--- WORKING DATA ---

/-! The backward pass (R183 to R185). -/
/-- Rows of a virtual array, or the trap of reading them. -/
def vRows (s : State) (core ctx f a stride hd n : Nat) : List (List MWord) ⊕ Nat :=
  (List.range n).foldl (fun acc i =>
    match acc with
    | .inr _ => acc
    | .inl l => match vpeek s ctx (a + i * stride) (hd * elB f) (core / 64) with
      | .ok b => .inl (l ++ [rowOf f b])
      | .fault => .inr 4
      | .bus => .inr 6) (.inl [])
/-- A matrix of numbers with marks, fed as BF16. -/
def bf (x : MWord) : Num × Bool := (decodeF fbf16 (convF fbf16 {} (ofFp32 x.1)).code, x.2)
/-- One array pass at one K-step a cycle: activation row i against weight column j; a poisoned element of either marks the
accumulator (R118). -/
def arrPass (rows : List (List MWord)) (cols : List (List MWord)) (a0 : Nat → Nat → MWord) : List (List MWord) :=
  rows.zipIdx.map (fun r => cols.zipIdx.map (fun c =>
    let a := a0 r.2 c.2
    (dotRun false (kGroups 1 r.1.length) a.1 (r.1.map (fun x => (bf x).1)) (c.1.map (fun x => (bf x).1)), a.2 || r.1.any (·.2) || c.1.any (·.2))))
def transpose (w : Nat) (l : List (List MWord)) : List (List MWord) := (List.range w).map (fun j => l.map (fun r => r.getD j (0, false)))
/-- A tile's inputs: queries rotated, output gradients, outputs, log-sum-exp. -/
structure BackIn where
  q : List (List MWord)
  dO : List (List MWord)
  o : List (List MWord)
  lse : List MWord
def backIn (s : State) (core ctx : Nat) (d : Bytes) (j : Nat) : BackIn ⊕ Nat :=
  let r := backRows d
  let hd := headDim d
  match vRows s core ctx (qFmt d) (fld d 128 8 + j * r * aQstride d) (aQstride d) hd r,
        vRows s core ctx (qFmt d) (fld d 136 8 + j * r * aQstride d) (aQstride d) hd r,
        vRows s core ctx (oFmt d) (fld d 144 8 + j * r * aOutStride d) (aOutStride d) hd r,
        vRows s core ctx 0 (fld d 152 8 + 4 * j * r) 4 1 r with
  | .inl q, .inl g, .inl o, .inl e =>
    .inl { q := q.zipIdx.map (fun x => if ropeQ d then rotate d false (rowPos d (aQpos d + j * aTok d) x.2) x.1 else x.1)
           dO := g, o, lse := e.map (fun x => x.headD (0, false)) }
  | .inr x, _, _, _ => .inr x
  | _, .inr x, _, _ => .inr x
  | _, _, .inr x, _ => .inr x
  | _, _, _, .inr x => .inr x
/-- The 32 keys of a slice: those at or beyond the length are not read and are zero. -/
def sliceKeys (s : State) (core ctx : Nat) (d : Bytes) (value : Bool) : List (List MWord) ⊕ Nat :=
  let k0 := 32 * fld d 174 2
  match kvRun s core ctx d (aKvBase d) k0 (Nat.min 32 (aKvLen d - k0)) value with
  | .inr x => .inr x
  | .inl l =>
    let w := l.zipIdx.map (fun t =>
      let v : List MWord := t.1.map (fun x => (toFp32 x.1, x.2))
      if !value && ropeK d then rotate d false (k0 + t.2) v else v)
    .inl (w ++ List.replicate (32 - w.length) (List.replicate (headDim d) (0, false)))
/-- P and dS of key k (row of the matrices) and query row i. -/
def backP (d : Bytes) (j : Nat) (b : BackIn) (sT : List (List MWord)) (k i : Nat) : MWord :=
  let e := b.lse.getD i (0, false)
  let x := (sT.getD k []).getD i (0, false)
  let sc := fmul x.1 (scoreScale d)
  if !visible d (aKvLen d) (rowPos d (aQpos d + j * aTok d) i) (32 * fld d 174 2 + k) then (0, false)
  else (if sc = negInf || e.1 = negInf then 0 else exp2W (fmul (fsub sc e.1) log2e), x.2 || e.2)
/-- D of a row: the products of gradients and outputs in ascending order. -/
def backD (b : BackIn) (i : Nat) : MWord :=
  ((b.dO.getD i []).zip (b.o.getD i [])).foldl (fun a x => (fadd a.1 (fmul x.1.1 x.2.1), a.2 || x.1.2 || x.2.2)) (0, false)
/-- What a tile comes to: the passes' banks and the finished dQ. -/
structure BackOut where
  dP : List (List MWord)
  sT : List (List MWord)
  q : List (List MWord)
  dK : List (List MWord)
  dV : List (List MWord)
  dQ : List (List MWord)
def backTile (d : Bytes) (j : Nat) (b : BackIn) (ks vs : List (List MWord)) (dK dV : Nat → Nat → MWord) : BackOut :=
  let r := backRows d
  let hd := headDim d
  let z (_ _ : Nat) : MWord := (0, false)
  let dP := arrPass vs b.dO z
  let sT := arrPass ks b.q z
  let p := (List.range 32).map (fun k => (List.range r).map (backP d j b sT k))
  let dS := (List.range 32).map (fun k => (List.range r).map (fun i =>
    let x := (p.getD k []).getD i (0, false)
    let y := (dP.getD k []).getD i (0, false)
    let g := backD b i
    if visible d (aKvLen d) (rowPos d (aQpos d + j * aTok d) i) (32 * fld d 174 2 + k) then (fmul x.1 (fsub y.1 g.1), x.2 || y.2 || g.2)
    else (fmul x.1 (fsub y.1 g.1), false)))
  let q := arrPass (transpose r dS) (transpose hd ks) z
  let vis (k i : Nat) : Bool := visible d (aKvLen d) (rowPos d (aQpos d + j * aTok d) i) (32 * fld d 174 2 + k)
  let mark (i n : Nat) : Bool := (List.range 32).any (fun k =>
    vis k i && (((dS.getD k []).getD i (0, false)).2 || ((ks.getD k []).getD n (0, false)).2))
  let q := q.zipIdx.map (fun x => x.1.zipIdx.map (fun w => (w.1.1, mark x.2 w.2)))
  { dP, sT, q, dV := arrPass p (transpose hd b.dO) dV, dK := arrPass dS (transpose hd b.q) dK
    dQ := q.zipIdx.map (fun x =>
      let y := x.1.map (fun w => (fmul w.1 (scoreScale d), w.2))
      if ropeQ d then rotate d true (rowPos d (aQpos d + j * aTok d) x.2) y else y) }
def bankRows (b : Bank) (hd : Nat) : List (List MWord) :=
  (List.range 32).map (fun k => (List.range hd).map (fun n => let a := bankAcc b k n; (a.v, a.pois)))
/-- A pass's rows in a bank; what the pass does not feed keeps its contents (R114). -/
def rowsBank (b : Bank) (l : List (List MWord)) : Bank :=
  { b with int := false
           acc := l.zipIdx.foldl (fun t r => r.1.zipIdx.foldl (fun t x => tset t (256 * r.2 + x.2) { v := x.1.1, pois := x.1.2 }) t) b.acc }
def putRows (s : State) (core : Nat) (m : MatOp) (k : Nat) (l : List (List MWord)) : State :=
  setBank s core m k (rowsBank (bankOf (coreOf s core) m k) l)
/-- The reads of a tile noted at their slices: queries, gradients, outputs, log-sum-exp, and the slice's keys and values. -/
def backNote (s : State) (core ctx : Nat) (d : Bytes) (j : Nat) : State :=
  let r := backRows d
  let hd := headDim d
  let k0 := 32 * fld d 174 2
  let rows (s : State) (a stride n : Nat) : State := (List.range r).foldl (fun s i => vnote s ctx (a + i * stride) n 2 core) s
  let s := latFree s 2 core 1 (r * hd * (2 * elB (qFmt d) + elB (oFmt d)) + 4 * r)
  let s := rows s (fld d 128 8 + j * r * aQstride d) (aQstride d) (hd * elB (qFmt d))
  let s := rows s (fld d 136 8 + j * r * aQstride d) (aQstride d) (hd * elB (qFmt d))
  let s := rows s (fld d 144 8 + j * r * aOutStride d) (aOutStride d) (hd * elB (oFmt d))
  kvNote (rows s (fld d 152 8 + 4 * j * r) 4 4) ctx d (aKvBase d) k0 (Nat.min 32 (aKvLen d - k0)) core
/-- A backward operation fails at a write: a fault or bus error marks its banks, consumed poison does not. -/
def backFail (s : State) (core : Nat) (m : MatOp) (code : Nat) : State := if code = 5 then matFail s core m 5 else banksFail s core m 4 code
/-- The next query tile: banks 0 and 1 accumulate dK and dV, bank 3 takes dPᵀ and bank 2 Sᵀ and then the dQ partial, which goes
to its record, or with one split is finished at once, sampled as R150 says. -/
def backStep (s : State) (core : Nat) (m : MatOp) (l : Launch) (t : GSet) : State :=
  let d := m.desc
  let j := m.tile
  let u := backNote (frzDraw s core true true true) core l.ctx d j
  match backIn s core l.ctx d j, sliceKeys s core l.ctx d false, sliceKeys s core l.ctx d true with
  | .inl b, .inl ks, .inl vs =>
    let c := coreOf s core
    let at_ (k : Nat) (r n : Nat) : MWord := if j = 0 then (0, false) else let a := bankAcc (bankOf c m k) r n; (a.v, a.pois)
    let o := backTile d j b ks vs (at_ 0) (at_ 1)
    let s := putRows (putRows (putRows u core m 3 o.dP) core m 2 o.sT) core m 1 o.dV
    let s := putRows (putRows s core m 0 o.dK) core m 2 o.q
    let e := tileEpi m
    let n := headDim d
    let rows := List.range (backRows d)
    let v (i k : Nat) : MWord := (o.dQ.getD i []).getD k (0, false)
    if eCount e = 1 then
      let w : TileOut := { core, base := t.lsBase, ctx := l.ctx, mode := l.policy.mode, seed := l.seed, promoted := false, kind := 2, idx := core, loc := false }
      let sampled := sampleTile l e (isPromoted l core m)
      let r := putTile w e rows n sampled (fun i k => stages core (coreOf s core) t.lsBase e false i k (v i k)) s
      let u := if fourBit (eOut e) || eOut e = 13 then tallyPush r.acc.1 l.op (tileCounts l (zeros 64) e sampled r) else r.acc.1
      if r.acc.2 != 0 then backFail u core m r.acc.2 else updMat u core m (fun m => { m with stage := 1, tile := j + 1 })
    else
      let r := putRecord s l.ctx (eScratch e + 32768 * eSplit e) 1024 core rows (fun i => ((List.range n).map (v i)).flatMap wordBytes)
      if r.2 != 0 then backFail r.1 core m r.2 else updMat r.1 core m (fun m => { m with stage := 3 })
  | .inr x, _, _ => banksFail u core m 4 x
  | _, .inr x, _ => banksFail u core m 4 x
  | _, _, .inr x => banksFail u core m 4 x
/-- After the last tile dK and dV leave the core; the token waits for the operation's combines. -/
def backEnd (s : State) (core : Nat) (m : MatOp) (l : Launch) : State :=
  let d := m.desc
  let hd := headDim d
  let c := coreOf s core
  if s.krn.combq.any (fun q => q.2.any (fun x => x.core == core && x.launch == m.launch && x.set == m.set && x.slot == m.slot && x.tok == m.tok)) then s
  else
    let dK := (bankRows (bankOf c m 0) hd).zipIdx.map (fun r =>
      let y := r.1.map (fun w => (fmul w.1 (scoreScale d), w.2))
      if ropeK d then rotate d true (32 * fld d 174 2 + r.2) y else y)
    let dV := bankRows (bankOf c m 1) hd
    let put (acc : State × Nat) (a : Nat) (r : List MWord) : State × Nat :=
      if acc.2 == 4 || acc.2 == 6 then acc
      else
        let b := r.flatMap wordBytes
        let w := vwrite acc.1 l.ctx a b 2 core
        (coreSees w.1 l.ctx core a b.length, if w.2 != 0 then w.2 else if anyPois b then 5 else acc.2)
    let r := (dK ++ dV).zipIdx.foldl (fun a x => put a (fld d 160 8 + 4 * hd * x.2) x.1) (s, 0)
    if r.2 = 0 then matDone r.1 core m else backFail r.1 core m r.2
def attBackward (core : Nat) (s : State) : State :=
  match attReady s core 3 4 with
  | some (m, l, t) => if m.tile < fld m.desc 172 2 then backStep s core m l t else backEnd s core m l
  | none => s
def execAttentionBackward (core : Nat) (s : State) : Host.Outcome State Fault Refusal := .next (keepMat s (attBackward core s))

---

→ **WORK ORDER**
Only the lines above from the line containing "dQ : List (List MWord)" through the line containing "def bankRows (b" should be retyped, exactly and with both ends included.

→ **SOLUTION**
  dQ : List (List MWord)
def backTile (d : Bytes) (j : Nat) (b : BackIn) (ks vs : List (List MWord)) (dK dV : Nat → Nat → MWord) : BackOut :=
  let r := backRows d
  let hd := headDim d
  let z (_ _ : Nat) : MWord := (0, false)
  let dP := arrPass vs b.dO z
  let sT := arrPass ks b.q z
  let p := (List.range 32).map (fun k => (List.range r).map (backP d j b sT k))
  let dS := (List.range 32).map (fun k => (List.range r).map (fun i =>
    let x := (p.getD k []).getD i (0, false)
    let y := (dP.getD k []).getD i (0, false)
    let g := backD b i
    if visible d (aKvLen d) (rowPos d (aQpos d + j * aTok d) i) (32 * fld d 174 2 + k) then (fmul x.1 (fsub y.1 g.1), x.2 || y.2 || g.2)
    else (fmul x.1 (fsub y.1 g.1), false)))
  let q := arrPass (transpose r dS) (transpose hd ks) z
  let vis (k i : Nat) : Bool := visible d (aKvLen d) (rowPos d (aQpos d + j * aTok d) i) (32 * fld d 174 2 + k)
  let mark (i n : Nat) : Bool := (List.range 32).any (fun k =>
    vis k i && (((dS.getD k []).getD i (0, false)).2 || ((ks.getD k []).getD n (0, false)).2))
  let q := q.zipIdx.map (fun x => x.1.zipIdx.map (fun w => (w.1.1, mark x.2 w.2)))
  { dP, sT, q, dV := arrPass p (transpose hd b.dO) dV, dK := arrPass dS (transpose hd b.q) dK
    dQ := q.zipIdx.map (fun x =>
      let y := x.1.map (fun w => (fmul w.1 (scoreScale d), w.2))
      if ropeQ d then rotate d true (rowPos d (aQpos d + j * aTok d) x.2) y else y) }
def bankRows (b : Bank) (hd : Nat) : List (List MWord) :=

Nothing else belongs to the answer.